A 1924 article published in the American Journal of Psychiatry reported the results of the following laboratory task: “A meaningless picture was produced by pouring India-ink of different intensities on a piece of thick limed paper and then pressing the paper under a glass plate. In addition some abstract lines were drawn by chance on the picture and a few pieces of white paper cut also by chance pasted on the same.”
Two genetically distinct groups of 25 human participants were shown the meaningless picture and asked to talk, for two minutes, about any objects in the picture that they recognized. One group of participants was more prone to articulate what the researcher deemed “insignificant” statements, such as “I really don’t see any objects” or, in the case of one participant, “If you are a photographer, doctor, I’d like to tell you that you had better change professions.” The other group was more likely to talk about objects such as dogs, elephants, and steamships. Because the first group had a higher ratio of “insignificant” to “significant” statements, that group was also deemed “talkative.”
An article published just last year in the same journal reported the results of the following laboratory task: “A target force was applied to the subject’s left index finger by a torque motor. Subjects were then required to reproduce the force they just experienced, either directly by pressing with the index finger of their right hand or indirectly by using a joystick controlling the torque motor.”
The data from the study’s two groups of 20 participants are shown in Figure 1. Both groups “reproduced the original force much more accurately” when using the joystick to control the torque motor than when using only their index finger. And when using the joystick, the two groups did not differ. In contrast, when using their index fingers to control the torque motor, the group represented in blue was significantly “more accurate at the task;” that group’s ability to match the target force more closely resembled “perfect performance.”
These results were interpreted by the researchers as supporting the hypothesis that one group was characterized by “a dysfunction in their ability to predict the sensory consequences of their actions.” Indeed, the title of the article was “Evidence for Sensory Prediction Deficits” among this group of participants. Which group? The blue group.

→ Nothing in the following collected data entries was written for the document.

@[simp] theorem setPll_core (q : Nat) (p : PllState) (s : State) : coreView (setPll q p s) = coreView s := by
  rfl
@[simp] theorem setPll_fuses (q : Nat) (p : PllState) (s : State) : fuseView (setPll q p s) = fuseView s := fuses_of_core (setPll_core q p s)
@[simp] theorem setPll_memOk (q : Nat) (p : PllState) (s : State) : MemOk (setPll q p s) ↔ MemOk s := memOk_of_core (setPll_core q p s)
@[simp] theorem setPll_part (q : Nat) (p : PllState) (s : State) {sp : StatePart} (g_lanes : sp ≠ .lanes) : part sp (setPll q p s) = part sp s := by
  cases sp <;> first | rfl | contradiction
@[simp] theorem modLinkSlot_core (link : Nat) (dir : Nat) (slot : Nat) (f : LinkSlot → LinkSlot) (s : State) : coreView (modLinkSlot link dir slot f s) = coreView s := by
  rfl
@[simp] theorem modLinkSlot_fuses (link : Nat) (dir : Nat) (slot : Nat) (f : LinkSlot → LinkSlot) (s : State) : fuseView (modLinkSlot link dir slot f s) = fuseView s := fuses_of_core (modLinkSlot_core link dir slot f s)
@[simp] theorem modLinkSlot_memOk (link : Nat) (dir : Nat) (slot : Nat) (f : LinkSlot → LinkSlot) (s : State) : MemOk (modLinkSlot link dir slot f s) ↔ MemOk s := memOk_of_core (modLinkSlot_core link dir slot f s)
@[simp] theorem modLinkSlot_part (link : Nat) (dir : Nat) (slot : Nat) (f : LinkSlot → LinkSlot) (s : State) {sp : StatePart} (g_crypto : sp ≠ .crypto) : part sp (modLinkSlot link dir slot f s) = part sp s := by
  cases sp <;> first | rfl | contradiction
@[simp] theorem sealFrame_core (link : Nat) (l : Nat) (data : List Block) (s : State) : coreView (sealFrame link l data s).2 = coreView s := by
  unfold sealFrame
  simp [core_ite]
@[simp] theorem sealFrame_fuses (link : Nat) (l : Nat) (data : List Block) (s : State) : fuseView (sealFrame link l data s).2 = fuseView s := fuses_of_core (sealFrame_core link l data s)
@[simp] theorem sealFrame_memOk (link : Nat) (l : Nat) (data : List Block) (s : State) : MemOk (sealFrame link l data s).2 ↔ MemOk s := memOk_of_core (sealFrame_core link l data s)
@[simp] theorem sealFrame_part (link : Nat) (l : Nat) (data : List Block) (s : State) {sp : StatePart} (g_braid : sp ≠ .braid) (g_crypto : sp ≠ .crypto) (g_events : sp ≠ .events) : part sp (sealFrame link l data s).2 = part sp s := by
  unfold sealFrame
  simp [part_ite, *]
@[simp] theorem portCount_core (p : Nat) (k : Nat) (n : Nat) (s : State) : coreView (portCount p k n s) = coreView s := by
  rfl
@[simp] theorem portCount_fuses (p : Nat) (k : Nat) (n : Nat) (s : State) : fuseView (portCount p k n s) = fuseView s := fuses_of_core (portCount_core p k n s)
@[simp] theorem portCount_memOk (p : Nat) (k : Nat) (n : Nat) (s : State) : MemOk (portCount p k n s) ↔ MemOk s := memOk_of_core (portCount_core p k n s)
@[simp] theorem portCount_part (p : Nat) (k : Nat) (n : Nat) (s : State) {sp : StatePart} (g_delta : sp ≠ .delta) : part sp (portCount p k n s) = part sp s := by
  cases sp <;> first | rfl | contradiction
@[simp] theorem laneEv_core (l : Nat) (quality : Nat) (cause : Nat) (sev : Nat) (s : State) : coreView (laneEv l quality cause sev s) = coreView s := by
  unfold laneEv
  split <;> simp
@[simp] theorem laneEv_fuses (l : Nat) (quality : Nat) (cause : Nat) (sev : Nat) (s : State) : fuseView (laneEv l quality cause sev s) = fuseView s := fuses_of_core (laneEv_core l quality cause sev s)
@[simp] theorem laneEv_memOk (l : Nat) (quality : Nat) (cause : Nat) (sev : Nat) (s : State) : MemOk (laneEv l quality cause sev s) ↔ MemOk s := memOk_of_core (laneEv_core l quality cause sev s)
@[simp] theorem laneEv_part (l : Nat) (quality : Nat) (cause : Nat) (sev : Nat) (s : State) {sp : StatePart} (g_braid : sp ≠ .braid) (g_events : sp ≠ .events) : part sp (laneEv l quality cause sev s) = part sp s := by
  unfold laneEv
  split <;> simp [*]
@[simp] theorem laneEvLimited_core (l : Nat) (cause : Nat) (sev : Nat) (s : State) : coreView (laneEvLimited l cause sev s) = coreView s := by
  unfold laneEvLimited
  split <;> simp
@[simp] theorem laneEvLimited_fuses (l : Nat) (cause : Nat) (sev : Nat) (s : State) : fuseView (laneEvLimited l cause sev s) = fuseView s := fuses_of_core (laneEvLimited_core l cause sev s)
@[simp] theorem laneEvLimited_memOk (l : Nat) (cause : Nat) (sev : Nat) (s : State) : MemOk (laneEvLimited l cause sev s) ↔ MemOk s := memOk_of_core (laneEvLimited_core l cause sev s)
@[simp] theorem laneEvLimited_part (l : Nat) (cause : Nat) (sev : Nat) (s : State) {sp : StatePart} (g_braid : sp ≠ .braid) (g_events : sp ≠ .events) : part sp (laneEvLimited l cause sev s) = part sp s := by
  unfold laneEvLimited
  split <;> simp [*]
@[simp] theorem rxFallTo_core (l : Nat) (r : RxState) (s : State) : coreView (rxFallTo l r s) = coreView s := by
  unfold rxFallTo
  simp
@[simp] theorem rxFallTo_fuses (l : Nat) (r : RxState) (s : State) : fuseView (rxFallTo l r s) = fuseView s := fuses_of_core (rxFallTo_core l r s)
@[simp] theorem rxFallTo_memOk (l : Nat) (r : RxState) (s : State) : MemOk (rxFallTo l r s) ↔ MemOk s := memOk_of_core (rxFallTo_core l r s)
@[simp] theorem rxFallTo_part (l : Nat) (r : RxState) (s : State) {sp : StatePart} (g_braid : sp ≠ .braid) (g_ferry : sp ≠ .ferry) (g_lanes : sp ≠ .lanes) (g_twin : sp ≠ .twin) (g_debug : sp ≠ .debug) (g_events : sp ≠ .events) : part sp (rxFallTo l r s) = part sp s := by
  unfold rxFallTo
  simp [*]
@[simp] theorem rxUp_core (l : Nat) (s : State) : coreView (rxUp l s) = coreView s := by
  unfold rxUp
  simp
@[simp] theorem rxUp_fuses (l : Nat) (s : State) : fuseView (rxUp l s) = fuseView s := fuses_of_core (rxUp_core l s)
@[simp] theorem rxUp_memOk (l : Nat) (s : State) : MemOk (rxUp l s) ↔ MemOk s := memOk_of_core (rxUp_core l s)
@[simp] theorem rxUp_part (l : Nat) (s : State) {sp : StatePart} (g_braid : sp ≠ .braid) (g_lanes : sp ≠ .lanes) (g_events : sp ≠ .events) : part sp (rxUp l s) = part sp s := by
  unfold rxUp
  simp [*]
@[simp] theorem pushBlocks_core (p : Nat) (l : List Block) (s : State) : coreView (pushBlocks p l s) = coreView s := by
  rfl
@[simp] theorem pushBlocks_fuses (p : Nat) (l : List Block) (s : State) : fuseView (pushBlocks p l s) = fuseView s := fuses_of_core (pushBlocks_core p l s)
@[simp] theorem pushBlocks_memOk (p : Nat) (l : List Block) (s : State) : MemOk (pushBlocks p l s) ↔ MemOk s := memOk_of_core (pushBlocks_core p l s)
@[simp] theorem pushBlocks_part (p : Nat) (l : List Block) (s : State) {sp : StatePart} (g_delta : sp ≠ .delta) : part sp (pushBlocks p l s) = part sp s := by
  cases sp <;> first | rfl | contradiction
@[simp] theorem dealFrame_core (p : Nat) (s : State) : coreView (dealFrame p s) = coreView s := by
  unfold dealFrame
  simp
@[simp] theorem dealFrame_fuses (p : Nat) (s : State) : fuseView (dealFrame p s) = fuseView s := fuses_of_core (dealFrame_core p s)
@[simp] theorem dealFrame_memOk (p : Nat) (s : State) : MemOk (dealFrame p s) ↔ MemOk s := memOk_of_core (dealFrame_core p s)
@[simp] theorem dealFrame_part (p : Nat) (s : State) {sp : StatePart} (g_lanes : sp ≠ .lanes) (g_delta : sp ≠ .delta) : part sp (dealFrame p s) = part sp s := by
  unfold dealFrame
  simp [*]
@[simp] theorem loadFrame_core (l : Nat) (s : State) : coreView (loadFrame l s) = coreView s := by
  unfold loadFrame
  repeat' split
  all_goals simp [*]
@[simp] theorem loadFrame_fuses (l : Nat) (s : State) : fuseView (loadFrame l s) = fuseView s := fuses_of_core (loadFrame_core l s)
@[simp] theorem loadFrame_memOk (l : Nat) (s : State) : MemOk (loadFrame l s) ↔ MemOk s := memOk_of_core (loadFrame_core l s)
@[simp] theorem loadFrame_part (l : Nat) (s : State) {sp : StatePart} (g_lanes : sp ≠ .lanes) (g_delta : sp ≠ .delta) : part sp (loadFrame l s) = part sp s := by
  unfold loadFrame
  repeat' split
  all_goals simp [*]
@[simp] theorem gather_core (p : Nat) (fuel : Nat) (s : State) : coreView (gather p fuel s) = coreView s := by
  induction fuel generalizing s with
  | zero => rfl
  | succ n ih =>
    unfold gather
    dsimp only
    repeat' split
    all_goals first | rfl | (simp [ih]; done) | (simp [ih]; split <;> simp)
@[simp] theorem gather_fuses (p : Nat) (fuel : Nat) (s : State) : fuseView (gather p fuel s) = fuseView s := fuses_of_core (gather_core p fuel s)
@[simp] theorem gather_memOk (p : Nat) (fuel : Nat) (s : State) : MemOk (gather p fuel s) ↔ MemOk s := memOk_of_core (gather_core p fuel s)
@[simp] theorem gather_part (p : Nat) (fuel : Nat) (s : State) {sp : StatePart} (g_lanes : sp ≠ .lanes) (g_delta : sp ≠ .delta) : part sp (gather p fuel s) = part sp s := by
  induction fuel generalizing s with
  | zero => rfl
  | succ n ih =>
    unfold gather
    dsimp only
    repeat' split
    all_goals first | rfl | (simp [ih, *]; done) | (simp [ih, *]; split <;> simp [*])
@[simp] theorem tagFail_core (p : Nat) (l : Nat) (s : State) : coreView (tagFail p l s) = coreView s := by
  unfold tagFail
  simp
@[simp] theorem tagFail_fuses (p : Nat) (l : Nat) (s : State) : fuseView (tagFail p l s) = fuseView s := fuses_of_core (tagFail_core p l s)
@[simp] theorem tagFail_memOk (p : Nat) (l : Nat) (s : State) : MemOk (tagFail p l s) ↔ MemOk s := memOk_of_core (tagFail_core p l s)
@[simp] theorem tagFail_part (p : Nat) (l : Nat) (s : State) {sp : StatePart} (g_braid : sp ≠ .braid) (g_lanes : sp ≠ .lanes) (g_delta : sp ≠ .delta) (g_events : sp ≠ .events) : part sp (tagFail p l s) = part sp s := by
  unfold tagFail
  simp [*]
@[simp] theorem deliverFrame_core (l : Nat) (last : Nat) (bad : Bool) (fr : List Block) (s : State) : coreView (deliverFrame l last bad fr s) = coreView s := by
  unfold deliverFrame
  repeat' split
  all_goals simp [*]
@[simp] theorem deliverFrame_fuses (l : Nat) (last : Nat) (bad : Bool) (fr : List Block) (s : State) : fuseView (deliverFrame l last bad fr s) = fuseView s := fuses_of_core (deliverFrame_core l last bad fr s)
@[simp] theorem deliverFrame_memOk (l : Nat) (last : Nat) (bad : Bool) (fr : List Block) (s : State) : MemOk (deliverFrame l last bad fr s) ↔ MemOk s := memOk_of_core (deliverFrame_core l last bad fr s)
@[simp] theorem deliverFrame_part (l : Nat) (last : Nat) (bad : Bool) (fr : List Block) (s : State) {sp : StatePart} (g_braid : sp ≠ .braid) (g_lanes : sp ≠ .lanes) (g_delta : sp ≠ .delta) (g_crypto : sp ≠ .crypto) (g_events : sp ≠ .events) : part sp (deliverFrame l last bad fr s) = part sp s := by
  unfold deliverFrame
  repeat' split
  all_goals simp [*]
@[simp] theorem cleanStream_core (p : Nat) (s : State) : coreView (cleanStream p s) = coreView s := by
  unfold cleanStream
  simp [core_ite]
@[simp] theorem cleanStream_fuses (p : Nat) (s : State) : fuseView (cleanStream p s) = fuseView s := fuses_of_core (cleanStream_core p s)
@[simp] theorem cleanStream_memOk (p : Nat) (s : State) : MemOk (cleanStream p s) ↔ MemOk s := memOk_of_core (cleanStream_core p s)
@[simp] theorem cleanStream_part (p : Nat) (s : State) {sp : StatePart} (g_delta : sp ≠ .delta) : part sp (cleanStream p s) = part sp s := by
  unfold cleanStream
  simp [part_ite, *]
theorem takeBlock_core {p t : Nat} {s u : State} {b : Block} (h : takeBlock p t s = some (b, u)) : coreView u = coreView s := by
  unfold takeBlock at h
  dsimp only at h
  repeat' split at h
  all_goals first | (cases h; done) | (cases h; simp; done)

One last example. Using the Deese-Roediger-McDermott “false memory” paradigm, two groups of participants were presented auditorily with lists of semantically related words (e.g., bed, rest, awake, tired, and dream), and later asked to discriminate between words they’d heard and words they hadn’t heard, including words that were semantically associated to words they’d heard (e.g., sleep). As shown in Figure 2, the green group demonstrated significantly better memory discrimination than the purple group; the green group was less likely to falsely recognize words they hadn’t heard, despite the false words’ semantic association with words they’d heard.
The green group’s better memory discrimination was attributed to their mentally representing words “in an aberrant manner,” even though a concurrent — and direct — test of semantic clustering found no differences between the green and purple groups. The green group’s aberrant semantic mental representations was hypothesized to stem from “anatomic abnormalities … or as a result of an as-yet unknown pathology.”
When another research team reported no difference between green- and purple-type participants in either false recall or false recognition, the authors of the study that had observed the green group’s better discrimination interpreted the other study’s lack of a between-group difference to the green group also having “frontal-executive impairment.”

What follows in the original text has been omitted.